Abstract
The growing amount of data enables more complex business analytics. Data for business analytics is stored in databases or data warehouses. Analysts want to execute their queries under requirements in a suitable time horizon. An architectural decision has a significant influence on response times. Therefore, it is necessary not only to identify and weight analysis tasks, but also to decide on the storage architecture. The architectural design influences the query execution time up to factor 100. We present both architectures and their influence on the database workload. Classic row stores perform better on transactional analysis and column stores outperform the other in simple online analytical processing.
TopRow And Column Stores Architecture
Relational database management systems (DBMSs) are developed to manage data of daily business and reduce paper trails of companies (e.g., financial institutions) (Astrahan et al., 1976). This approach dominates the way of data management that we know as online transaction processing (OLTP). Nowadays, fast and accurate forecasts for revenues and expenses are not enough. A new application domain evolves that focuses on analyses of data to support business decisions. Codd, Codd and Salley (1993) define this type of data analysis as online analytical processing (OLAP). In line with others (Abadi, Madden, & Hachem, 2008; Zukowski, Nes, & Boncz, 2008), we state that two disjunctive application domains for relational data management exist with different scopes, impacts, and limitations.

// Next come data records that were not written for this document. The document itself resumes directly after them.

theorem portIdx_hearHello (m : Mach) (q : PortIx) : (portAt (modPort p hearHello m) q).idx = (portAt m q).idx := by
  rcases eq_or_ne q p with rfl | hq
  · rw [portAt_modPort]
    rfl
  · rw [portAt_modPort_ne _ _ hq]

theorem pickIndex_hearHello (m : Mach) : pickIndex (modPort p hearHello m) p = pickIndex m p := by
  have hfree : freeIndex (modPort p hearHello m) = freeIndex m := by
    funext i
    simp only [freeIndex, portIdx_hearHello]
    rfl
  have hformer : (portAt (modPort p hearHello m) p).former = (portAt m p).former := by
    rw [portAt_modPort]
    rfl
  simp only [pickIndex, hfree, hformer, portIdx_hearHello]
  rfl

/-- What a HELLO is refused for does not depend on its having been heard. -/
theorem helloReason_hearHello (g : Regs) (m : Mach) : helloReason g (modPort p hearHello m) (.port p) w = helloReason g m (.port p) w := by
  have hformer : (portAt (modPort p hearHello m) p).former = (portAt m p).former := by
    rw [portAt_modPort]
    rfl
  have hjoined : isJoined (portAt (modPort p hearHello m) p).hello = isJoined (portAt m p).hello := by
    rw [portAt_modPort]
    rfl
  simp only [helloReason, pickIndex_hearHello, reclaiming, hformer, helloOf, hjoined]
  rfl

theorem execHello_port (ha : awakeHalf s.m (portHalf p)) (hs : silenced s.m (.port p) = false) (hk : wordKind w = 1) :
    exec (.hello (.port p) w) s = .next (settled s (helloTake s.regs (.port p) w (modPort p hearHello s.m))) := by
  change execHello (.port p) w s = _
  rw [execHello, helloCommand_port ha hs]
  simp only [hk, beq_self_eq_true, if_true]
  rfl

/-- The JOIN of a port whose partner has not sent its own is sent, and completes nothing. -/
theorem markJoin_out {m : Mach} (hj : (portAt m p).hello.joinIn = false) :
    markJoin (.port p) (fun x => { x with joinOut := true }) m
      = modPort p (fun x => { x with hello := { x.hello with joinOut := true } }) m := by
  unfold markJoin
  have hn : isJoined (helloOf (modHello (.port p) (fun x => { x with joinOut := true }) m) (.port p)) = false := by
    simp [helloOf, modHello, isJoined, hj]
  rw [if_neg (by simp [hn])]
  rfl

theorem emit_modPort (o : Output) (f : Port → Port) (m : Mach) : emit o (modPort p f m) = modPort p f (emit o m) := rfl

/-- The HELLO of an agent without a cache whose port keeps no former index is accepted. -/
theorem acceptHello_uncached {m : Mach} (hc : w.getLsbD 0 = false) (hj : (portAt m p).hello.joinIn = false)
    (hf : (portAt m p).former = none) :
    acceptHello (.port p) w m = modPort p (fun x => { x with
        hello := { x.hello with waiting := none, joinOut := true }, caching := false, idx := none })
      (emit (.hello (.port p) 0xA000000000000000) m) := by
  have hr : stillReclaiming m (.port p) = false := by simp [stillReclaiming, reclaiming, hf]
  have hw : helloWord 2 8 0 0 = 0xA000000000000000 := by decide
  have hsend : ∀ t : Mach, sendWord (.port p) 2 0 0 t = emit (.hello (.port p) 0xA000000000000000) t := fun t => by
    rw [← hw]
    rfl
  have hb : bitAt w 0 = false := hc
  simp only [acceptHello, hr, hb, Bool.false_eq_true, if_false, takeCap, modHello, hsend]
  rw [markJoin_out (by simp [hj])]
  simp only [emit_modPort, modPort_modPort]

end Exchange

/-- A completed exchange of a port whose state has changed as `f` says. -/
theorem joinDone_port {p : PortIx} (f : Hello → Hello) (m : Mach) :
    joinDone (.port p) (modHello (.port p) f m) = modPort p (fun x => { dropDue { x with hello := f x.hello } with
        departed := false, avail := Credits.none, owed := ⟨64, 16, 32, 16⟩ })
      { m with coh := { m.coh with joins := m.coh.joins + 1 } } :=
  modPort_modPort p (fun x => { dropDue x with departed := false, avail := Credits.none, owed := ⟨64, 16, 32, 16⟩ })
    (fun x => { x with hello := f x.hello }) { m with coh := { m.coh with joins := m.coh.joins + 1 } }

/-- A JOIN after the port's own completes the exchange. -/
theorem joinTake_port {g : Regs} {p : PortIx} {w : BitVec 64} {m : Mach} (hw : wordRole w = 1) (hen : g.rpEn[p] = true)
    (hout : (portAt m p).hello.joinOut = true) (hin : (portAt m p).hello.joinIn = false) :
    joinTake g (.port p) w m = modPort p (fun x => { dropDue x with
        hello := { x.hello with joinIn := true }, departed := false, avail := Credits.none, owed := ⟨64, 16, 32, 16⟩ })
      { m with coh := { m.coh with joins := m.coh.joins + 1 } } := by
  have hbefore : isJoined (helloOf m (.port p)) = false := by simp [isJoined, helloOf, hin]
  have hrole : (wordRole w != roleOf (.port p)) = false := by rw [hw]; rfl
  have hafter : isJoined (helloOf (modHello (.port p) (fun x => { x with joinIn := true }) m) (.port p)) = true := by
    simp [helloOf, modHello, isJoined, hout]
  simp only [joinTake, hbefore, hrole, enabled, hen, Bool.not_true, Bool.or_self, Bool.false_eq_true, if_false, markJoin, hafter,
    Bool.not_false, Bool.and_self, if_true]
  exact joinDone_port _ m

/-- The port's HELLO is sent. -/
theorem startHello_port {p : PortIx} {m : Mach} (hs : silenced m (.port p) = false) : startHello (.port p) m
    = emit (.hello (.port p) 0x6000000000000000) (modPort p (fun x => { x with hello := { x.hello with sent := true } }) m) := by
  have hw : helloWord 1 8 0 0 = 0x6000000000000000 := by decide
  rw [← hw]
  simp only [startHello, hs, Bool.false_eq_true, if_false]
  rfl

theorem execHelloRepeat_port {p : PortIx} {s : State} (ha : (halfAt s.m (portHalf p)).pw.awake = true) (hen : s.regs.rpEn[p] = true)
    (hj : isJoined (portAt s.m p).hello = false) (hd : (portAt s.m p).hello.sent = false ∨ (portAt s.m p).hello.heard = false) :
    exec (.helloRepeat (.port p)) s = .next (settled s (startHello (.port p) s.m)) := by
  have hc : clocked s.m (helloHalf (.port p)) = true := clocked_of_awake ha
  have hdue : (!(portAt s.m p).hello.sent || !(portAt s.m p).hello.heard) = true := by rcases hd with h | h <;> simp [h]
  change execHelloRepeat (.port p) s = _
  simp only [execHelloRepeat, run, helloOf, hc, mayGreet, enabled, hen, msgLink, hj, hdue, Bool.not_false, Bool.and_self, if_true, settled]

/-- Settles O37: each word is taken by the branch of its KIND, of a half that takes beats. -/
theorem helloExchangeCompletes : Obligations.HelloExchangeCompletes := by
  unfold Obligations.HelloExchangeCompletes
  intro p w s ha hs
  refine ⟨fun hk hr hc hj hf => ?_, fun r hk hr => ?_, fun hk hrole hen hout hin => ?_, fun hen hj hd => ?_, fun hj hsent hheard => ?_,
    fun hk hj => ?_, fun hk hj => ?_⟩
  case refine_1 =>
    have hj' : (portAt (modPort p hearHello s.m) p).hello.joinIn = false := by rw [portAt_modPort]; exact hj
    have hf' : (portAt (modPort p hearHello s.m) p).former = none := by rw [portAt_modPort]; exact hf
    rw [execHello_port ha hs hk, helloTake, helloReason_hearHello, hr]
    dsimp only
    rw [acceptHello_uncached hc hj' hf', emit_modPort, modPort_modPort]
    rfl
  case refine_2 =>
    rw [execHello_port ha hs hk, helloTake, helloReason_hearHello, hr]
    rfl
  case refine_3 =>
    change execJoin (.port p) w s = _
    rw [execJoin, helloCommand_port ha hs, if_pos (by simp [hk]), joinTake_port hrole hen hout hin]
  case refine_4 => rw [execHelloRepeat_port ha.1 hen hj hd, startHello_port hs, emit_modPort]
  case refine_5 =>
    change execHelloRepeat (.port p) s = _
    simp only [execHelloRepeat, run, helloOf, hsent, hheard, Bool.not_true, Bool.or_self, Bool.and_false, Bool.false_eq_true, if_false,
      settled]
  case refine_6 =>
    change execBye (.port p) w s = _
    have hj' : isJoined (helloOf (noteReject (wordRole w) (wordReason w) s.m) (.port p)) = true := by
      unfold noteReject
      split
      · exact hj
      · exact hj
    rw [execBye, helloCommand_port ha hs, if_neg (by simp [hk])]
    dsimp only
    rw [if_pos hj']
    rfl
  case refine_7 =>
    change execBye (.port p) w s = _
    have hj' : isJoined (helloOf (noteReject (wordRole w) (wordReason w) s.m) (.port p)) = false := by
      unfold noteReject
      split
      · exact hj
      · exact hj
    rw [execBye, helloCommand_port ha hs, if_neg (by simp [hk])]
    dsimp only
    rw [if_neg (by simp [hj'])]
    rfl

/-! ## Reclaim -/

theorem startWalk_coh (h : Half) (m : Mach) : (startWalk h m).coh = m.coh := by
  unfold startWalk
  split
  · rfl
  · rfl

theorem holderGone_agent_coh (g : Regs) (h : Half) (i : BitVec 6) (m : Mach) : (holderGone g h (.agent i) m).coh = m.coh := rfl

/-- What goes on when an index dies leaves the dead indices as they are. -/
theorem killIndex_dead (g : Regs) (i : BitVec 6) (m : Mach) : (killIndex g i m).coh.dead = m.coh.dead ||| agentBit i := by
  simp only [killIndex, bothHalves, List.foldl_cons, List.foldl_nil, startWalk_coh, holderGone_agent_coh]
  rfl

theorem killIndex_kills (g : Regs) (i : BitVec 6) (m : Mach) : (killIndex g i m).coh.dead.getLsbD i.toNat = true := by
  rw [killIndex_dead, BitVec.getLsbD_or]
  have hi : i.toNat < 64 := i.isLt
  simp [agentBit, hi]

section Clean

variable (e : DirEntry)

/-- To settle the state of an entry changes no holder. -/
theorem settleState_holders : (settleState e).agents = e.agents ∧ (settleState e).chips = e.chips := by
  unfold settleState
  split_ifs <;> exact ⟨rfl, rfl⟩

/-- A settled entry that is owned, or away, was so before. -/
theorem settleState_owned (hx : (settleState e).state = 2#3 ∨ (settleState e).state = 3#3) : settleState e = e := by
  unfold settleState at hx ⊢
  split_ifs at hx ⊢ with h0 h1
  · exact absurd hx (show ¬((0#3 = 2#3) ∨ (0#3 = 3#3)) by decide)
  · exact absurd hx (show ¬((1#3 = 2#3) ∨ (1#3 = 3#3)) by decide)
  · rfl

variable (dead : BitVec 64) (gone : BitVec 32)

/-- The entry without the holders that have gone, its state as it was. -/
def thinned : DirEntry := { e with agents := e.agents &&& ~~~dead, chips := e.chips &&& ~~~gone }

/-- What a clean leaves of an owned entry. -/
theorem cleanEntry_of_unique (h : e.state = 2#3) : cleanEntry dead gone e
    = settleState (if dead.getLsbD e.owner.toNat then { thinned e dead gone with owner := 0, state := stS } else thinned e dead gone) := by
  simp [cleanEntry, h, stU, stX, thinned]

/-- What a clean leaves of an entry that is away. -/
theorem cleanEntry_of_away (h : e.state = 3#3) : cleanEntry dead gone e
    = settleState (if gone.getLsbD e.ochip.toNat then { thinned e dead gone with ochip := 0, state := stS } else thinned e dead gone) := by
  simp [cleanEntry, h, stU, stX, thinned]

/-- What a clean leaves of any other entry. -/
theorem cleanEntry_of_other (h2 : e.state ≠ 2#3) (h3 : e.state ≠ 3#3) : cleanEntry dead gone e = settleState (thinned e dead gone) := by
  simp [cleanEntry, h2, h3, stU, stX, thinned]

theorem cleanEntry_holders :
    (cleanEntry dead gone e).agents = e.agents &&& ~~~dead ∧ (cleanEntry dead gone e).chips = e.chips &&& ~~~gone := by
  unfold cleanEntry
  obtain ⟨ha, hc⟩ := settleState_holders (e := _)
  rw [ha, hc]
  split_ifs <;> exact ⟨rfl, rfl⟩

/-- A cleaned entry is owned only where it was, by an agent that is not dead. -/
theorem cleanEntry_owner (h : (cleanEntry dead gone e).state = 2#3) : dead.getLsbD (cleanEntry dead gone e).owner.toNat = false := by
  by_cases h2 : e.state = 2#3
  · rw [cleanEntry_of_unique e dead gone h2] at h ⊢
    have hset := settleState_owned _ (.inl h)
    rw [hset] at h ⊢
    split_ifs at h ⊢ with hd
    · exact absurd h (show (1#3 : BitVec 3) ≠ 2#3 by decide)
    · simpa [thinned] using hd
  by_cases h3 : e.state = 3#3
  · rw [cleanEntry_of_away e dead gone h3] at h
    rw [settleState_owned _ (.inl h)] at h
    split_ifs at h
    · exact absurd h (show (1#3 : BitVec 3) ≠ 2#3 by decide)
    · exact absurd h h2
  · rw [cleanEntry_of_other e dead gone h2 h3] at h
    rw [settleState_owned _ (.inl h)] at h
    exact absurd h h2

/-- A cleaned entry is away only where it was, with a package that has not gone. -/
theorem cleanEntry_ochip (h : (cleanEntry dead gone e).state = 3#3) : gone.getLsbD (cleanEntry dead gone e).ochip.toNat = false := by
  by_cases h3 : e.state = 3#3
  · rw [cleanEntry_of_away e dead gone h3] at h ⊢
    have hset := settleState_owned _ (.inr h)
    rw [hset] at h ⊢
    split_ifs at h ⊢ with hd
    · exact absurd h (show (1#3 : BitVec 3) ≠ 3#3 by decide)
    · simpa [thinned] using hd
  by_cases h2 : e.state = 2#3
  · rw [cleanEntry_of_unique e dead gone h2] at h
    rw [settleState_owned _ (.inr h)] at h
    split_ifs at h
    · exact absurd h (show (1#3 : BitVec 3) ≠ 3#3 by decide)
    · exact absurd h h3
  · rw [cleanEntry_of_other e dead gone h2 h3] at h
    rw [settleState_owned _ (.inr h)] at h
    exact absurd h h3

end Clean

theorem and_not_and_self {n : Nat} (a d : BitVec n) : a &&& ~~~d &&& d = 0 := by
  rw [BitVec.and_assoc]
  simp
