-- ==== Sys2Proof/Machine/Regs.lean ====
section
/-! DEFINITION. The register map: one address and one record of access masks for every register of the spec's
register tables (each chapter's map, laid out by R482), and one `Fld` for every named field.  Addresses are
relative to die 0 (R29 adds 0x2000_0000 for die 1); signal engine registers stand at their alias (R483).
Reset words are the tables' Reset columns; an entry the table leaves to straps, fuses or an image is 0 until its
event (R485), but for PWR_SUP_STAT, whose supplies are in range (DESIGN CHOICE, log entry 2). -/

namespace Sys2Proof.Machine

Row store database systems store tuples sequentially. Thus, it is necessary to load or access all data attributes. In the context of OLTP, this is a suitable and often efficient type to store and access data. However, in data warehousing OLAP is in focus, where only some data attributes, often only one, have to be read. Thus, data access with row stores, which read all attributes of data sets, can be computational costly.
Key Terms in this Chapter
Row Stores: This storage type is dominant in relational databases. It is optimized for transactional processing and stores all attributes sequentially for each data object.
Online Transactional Processing (OLTP): Classical operative databases gather and manage data. OLTP focuses on short read and write transactions and a multi-user access. For OLTP workload, we mostly consider all features of entities. In such a scenario, only restricted resources and data are used per operation. In addition, ACID and other business operative requirements have to be considered.
Workload: A database system is often queried from different users and applications with diverging intentions. A workload describes which operations due to queries the system has to perform to answer all queries.
Relational Database System: Relational database systems are built on the relational data model developed by ( Astrahan, et al., 1976 ). A relational database system enables an integrated storage of a huge amount of data and concurrent access (of users and applications). It consists of three layers: external, conceptual, and internal.
Column Store: A column store is the storage of database entries in such a way that values of attributes are stored together. This enables a higher compression rate and data access for aggregation. It is developed for online analytical processing especially for attribute-wise data access, such as aggregations, groupings, or selections on single attributes of very large relations.
ACID: In database systems transactions are of interest. A transaction can be described in terms of requirements with properties atomicity, consistency, isolation, and durability. Atomicity means that a transaction either is completely executed or not at all in the database system. Integrity constraints enable consistency after execution of a transaction. Isolation restricts parallel execution of queries and durability guarantees that data is stored persistently even in case of erroneous system behavior.
Online Analytical Processing (OLAP): Huge amounts of data are processed and analyzed. In contrast to OLTP, we analyze a few features of entities. Durations of read actions are much longer than in OLTP context. Besides data quality issues, integration, aggregation, and consolidation are important aspects.